Kepada polisi, pelaku inisial H. A. S mengaku nekat melakukan pencurian dengan kekerasan karena terlilit hutang. Ia mengaku sebelumnya pernah tinggal di samping rumah korban selama kurang lebih 3 bulan dan mengetahui situasi serta kondisi di rumah korban

Sebelumnya, pelaku sempat minta antar kepada isterinya, samapai Darmaga dan sasaat itu juga pelaku kembali menuju TKP dengan berjalan kaki, sesampainya di TKP pada jam. 01.00 Wib. Maka pelaku bersembunyi di sekitar TKP sekitar dekat rumah korban, untuk memantau dan memastikan kondisi rumah Korban itu dalam keadaan sepi, “ujar Kapolres Barito Utara.

“Setelah itu pada tengah malam di TKP antara pukul 03.00-04.00 WIB dinihari, pelaku ini masuk ke dalam rumah korban melalui jendela samping. Sesaat di dalam rumah, pelaku mengambil pisau dapur milik korban, “terang AKBP. Gede Pasek.

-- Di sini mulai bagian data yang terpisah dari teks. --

-- ==== Sys2Proof/Machine/Operands.lean ====
section
/-! DEFINITION. Operand forms: bit helpers (R7), address masking, the request port, the frame bytes F(0) to F(2). -/

namespace Sys2Proof.Machine

/-- `b[6:0] : x` (R7): the shift register moves up by one, `x` enters at bit 0. -/
def shiftIn (b : Byte) (x : Bool) : Byte := b.extractLsb' 0 7 ++ BitVec.ofBool x

/-- `req_addr[5:0]`, which is `req_addr & 0x3F` (R38, R50, R72). -/
def maskAddr (a : Byte) : Addr := a.extractLsb' 0 6

/-- The command byte `t_dir : 0b0 : t_addr` (R50). -/
def commandByte (dir : Bool) (addr : Addr) : Byte := BitVec.ofBool dir ++ 0b0#1 ++ addr

/-- The dummy byte (R51). -/
def dummyByte : Byte := 0xFF#8

/-- F(i), the byte of exchange `i` (R71). Value 3 is never reached (R14); DEDUCED (log 21): it is read as 2. -/
def frameByte (t : Transport) (i : BitVec 2) : Byte :=
  if i = 0 then commandByte t.dir t.addr
  else if i = 1 then dummyByte
  else if t.dir then dummyByte else t.wdata

/-- The two configuration writes, hardwired (R88, R89). -/
def sequencerRequest (q : Sequencer) : Request :=
  if q.step then { dir := false, addr := 0x02#8, wdata := 0x02#8 }
  else { dir := false, addr := 0x03#8, wdata := 0x14#8 }

/-- `req_valid` at the port: a pin with `P_REQUESTER = HOST`, the sequencer's with `SEQUENCER` (R30, R89). -/
def portValid (s : State) : Bool :=
  match s.par.requester with
  | .host => s.inp.reqValid
  | .sequencer => decide (s.sq.state = .configuring) && !s.sq.issued

/-- The request word at the port, by the same selection. -/
def portRequest (s : State) : Request :=
  match s.par.requester with
  | .host => s.inp.req
  | .sequencer => sequencerRequest s.sq

/-- The handshake of R72: `req_valid = 1` in a tick whose pre-state is `IDLE`. -/
def accepting (s : State) : Bool := decide (s.tr.state = .idle) && portValid s

/-- The 17-bit word of a request (R54). -/
def requestWord (r : Request) : BitVec 17 := BitVec.ofBool r.dir ++ r.addr ++ r.wdata

/-- The requester puts a request on its pins (R60). With `P_REQUESTER = SEQUENCER` the block has no such pins (R30; DEDUCED,
log 20). -/
def present (r : Request) (s : State) : State :=
  { s with inp := { s.inp with reqValid := true, req := r } }

/-- The byte the transport gives to `ShStart` in this tick, if it starts an exchange (R73, R74). -/
def startByte (s : State) : Option Byte :=
  match s.tr.state with
  | .setup => if s.tr.wait = 0 then some (frameByte s.tr 0) else none
  | .xfer => if s.sh.ovf && decide (s.tr.idx < 2) then some (frameByte s.tr (s.tr.idx + 1)) else none
  | .idle => none
  | .hold => none
  | .gap => none

end Sys2Proof.Machine
end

Ketika pelaku sudah berada didalam rumah korban hendak mengambil sepeda motor milik korban, sambung Kapolres, korban memergokinya. Karena korban sempat berteriak, pelaku langsung menusuk leher korban dengan menggunakan pisau dapur yang mengakibatkan korban bersimbah darah dan meninggal dunia tengkurep.

“Setelah menusuk korban, pelaku masuk ke dalam kamar untuk mengambil tas milik korban yang berisikan uang sebesar Rp. 900.000 serta kartu identitas lainnya, “ungkap Kapolres.

AKBP. Gede Pasek menjelaskan, setelah mengambil tas, pelaku mengambil satu unit sepeda motor milik korban, merk Genio warna hitam lis merah Nopol. KH. 8490 EW Dalam perjalanan, pelaku membuang pisau dapur tersebu, tas milik korban, dan baju milik pelaku ke Sungai.

Kemudian pelaku menjual sepeda motor milik korban ke showroom motor di Muara Teweh. Setelah ditelusuri oleh tim intelkam dan Buser, sepeda motor itu ternyata sudah dibeli oleh seorang warga desa Benangin dan dari hasil penjualan sepeda motor bernomor Polisi KH.8490 EW. kemudian pelaku bembeli sepedamotor lagi merk Yamaha Mio waran biru dengan Nopol. 6121 BK untuk menghilangkan jejeknya. mengamankan sepeda motor tersebut, “jelas Kapolres.

Saat ini, pelaku telah diamankan di Mapolres Barito Utara, untuk menjalani proses hukum lebih lanjut. Ia dijerat dengan Pasal 365 Ayat (3) KUHPidana.

“Tersangka saat ini juga sudah menjalani proses penyidikan dan penahanan di Polres Barito Utara. Pelaku dengan  hukumannya paling lama 15 tahun penjara, “tegasnya.

Pada bulan November tahun 2023 yang lalu, pelaku ini juga mencuri BPKB Sepeda motor milik korban pada siang hari, saat korban tidak berada di rumahnya, “sebut Kasat Reskrim.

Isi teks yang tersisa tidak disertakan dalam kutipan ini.